Цинциннатов два: один — маленький, слабый, другой — увидит в казни высвобождение своей божественной личности. Но существование двух героев нельзя понимать буквально: одной стороной своего существа Цинциннат погружен в страх, лень и ложные надежды, но другой, высвобождающейся, — он соединен с паузой, матерью, бабочкой, карандашом. Попадая в крепость, он смертельно боится, хочет зарыться в песок, не слышать, не видеть, оттянуть время, забыться. Какой-то злокозненный гений, очень могущественный и склонный к обману, прилагает всю свою изобретательность, чтобы ввести его в заблуждение, и расставляет повсюду ловушки. Его терзают два навязчивых вопроса: когда казнь и как отсюда бежать? В первый же день: «Цинциннат сказал:
— Я хотел бы все-таки знать, долго ли теперь.

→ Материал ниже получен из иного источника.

-- ==== Sys2Proof/Machine/Special.lean ====
section
/-! DEFINITION. Special and control registers (01 R17, R18; 04 R131-R134). -/
namespace Sys2Proof.Machine
open Sys2Proof

/-- The data base of a kernel (R68). -/
def Launch.dataBase (l : Launch) : Nat := roundUp (l.code + 4 * l.codelen) 4096

/-- The value of a special register for a thread (R132, R149, R156, R159). -/
def State.special (s : State) (c : Issue) (lane n : Nat) : Word :=
  let t := c.snap.thread lane
  match s.flock? c.f, s.wg? c.f c.m with
  | some fl, some wg =>
    let l := fl.launch
    let warp := if c.isHerder then 0 else c.u
    let x : Nat := match n with
      | 0 => if c.isHerder then 0 else 32 * warp + lane
      | 1 => if c.isHerder then 0 else lane
      | 2 => warp
      | 3 => l.wg
      | 4 => wg.member
      | 5 => wg.stage
      | 6 => l.m
      | 7 => l.s
      | 8 => fl.x
      | 9 => fl.y
      | 10 => fl.z
      | 11 => l.nx
      | 12 => l.ny
      | 13 => wg.core
      | 14 => wg.core / 8
      | 15 => l.contract
      | 16 => s.cycle
      | 17 => t.clockhi.toNat
      | 18 => t.trapcause.toNat
      | 19 => t.trappc.toNat
      | 20 => t.trapaddr.toNat
      | 21 => t.trapaddr.toNat / 2 ^ 32
      | 22 => s.device.rank
      | 23 => fl.p
      | 24 => contractCap.toNat
      | 25 => match l.pool with | some k => k | none => 0xFFFFFFFF
      | 26 => l.dataBase
      | _ => l.dataBase / 2 ^ 32
    BitVec.ofNat 32 x
  | _, _ => 0

/-- The value of a control register (R17, R18). -/
def Issue.control (c : Issue) (lane n : Nat) : Word :=
  let t := c.snap.thread lane
  match n with
  | 0 => t.trapvec
  | 1 => t.trapen
  | 2 => c.snap.fairness.setWidth 32
  | 3 => c.snap.joinlim.setWidth 32
  | 4 => Word.ofBool c.snap.progress
  | _ => t.srseed

/-- Whether a pipe-F result of a thread has still to land (R102). -/
def State.pipeFPending (s : State) (c : Issue) (lane : Nat) : Bool :=
  (s.landings.any fun l => l.pipeF && l.f == c.f && l.m == c.m && l.u == c.u && l.lanes.contains lane) ||
  (s.randoms.any fun r => r.convert.isSome && r.f == c.f && r.m == c.m && r.u == c.u && r.lanes.contains lane)

/-- A write to a control register (R18, R134). -/
def State.writeControl (s : State) (c : Issue) (lane n : Nat) (x : Word) : State :=
  match n with
  | 0 => s.modThread c.f c.m c.u lane fun t => { t with trapvec := x &&& 0xFFFFFF }
  | 1 => s.modThread c.f c.m c.u lane fun t => { t with trapen := trapenWrite t.trapen x }
  | 2 => s.modUnit c.f c.m c.u fun w => { w with fairness := if (x.setWidth 16 : BitVec 16).toNat < 64 then 64 else x.setWidth 16 }
  | 3 => s.modUnit c.f c.m c.u fun w => { w with joinlim := x.setWidth 16 }
  | 5 => s.modThread c.f c.m c.u lane fun t => { t with srseed := x }
  | _ => s

/-- MOVS (R131-R133): a CLOCKLO read latches the high half for the reading thread. -/
def execMovs (h : Head) (n : Nat) (d : Reg) (s : State) : Outcome :=
  onIssue s fun c s => beginAll s c h [] [d] fun all lanes s =>
    let readers := if d.isW then [lowest all] else lanes
    readers.foldl (fun s l =>
      let s' := s.give c l d 1 [s.special c l n]
      if n = 16 && lanes.contains l then s'.modThread c.f c.m c.u l fun t => { t with clockhi := BitVec.ofNat 32 (s.cycle / 2 ^ 32) } else s') s

/-- MOVC, read form (R134); TRAPEN waits for earlier pipe-F words (R102). A uniform read of a register that each thread has takes the
lowest-TID executing thread's (log 95). -/
def execMovcRead (h : Head) (r : Nat) (d : Reg) (s : State) : Outcome :=
  onIssue s fun c s => beginAll s c h [] [d] fun all lanes s =>
    if !c.going && r = 1 && lanes.any (s.pipeFPending c) then s.block
    else (if d.isW then [lowest all] else lanes).foldl (fun s l => s.give c l d 1 [c.control l r]) s

/-- MOVC, write form (R134); a per-warp register keeps the value of the highest TID (R17). -/
def execMovcWrite (h : Head) (r : Nat) (a : Src) (s : State) : Outcome :=
  onIssue s fun c s => begin s c h [one a] [] fun lanes s =>
    if !c.going && r = 1 && lanes.any (s.pipeFPending c) then s.block
    else lanes.foldl (fun s l => s.writeControl c l r (c.snap.get l a.reg)) s

end Sys2Proof.Machine
end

— (…) Вы хотели бы все-таки знать, долго ли теперь. К сожалению, я сам не знаю. Меня извещают всегда в последний момент…», — отвечает директор тюрьмы (4,50). Герой косноязычно точен: казнь — это не то, что ждет его в неопределенный момент времени, она уже началась. Нет приготовительного начала, нет разрешающегося конца. Тоскливо долгое, топорное «теперь», из которого нет выхода. Цинциннату еще предстоит узнать, что смертный приговор возмещается точным знанием не последнего своего часа, а чего-то совсем другого. Да и побег невозможен. Но поначалу Цинциннатик пробует капитулировать и улизнуть: «Как мне, однако, не хочется умирать! Душа зарылась в подушку. Ох, не хочется! Холодно будет вылезать из теплого тела. Не хочется, погодите, дайте еще подремать» (4,57). Покамест он похож на пленника, наслаждающегося во сне воображаемой свободой, но потом спохватившегося, что спит: Цинциннат боится проснуться и во сне размягченно потакает приятным иллюзиям из опасения, что тяжкое бодрствование может не привести к свету, но ввергнет в хаос.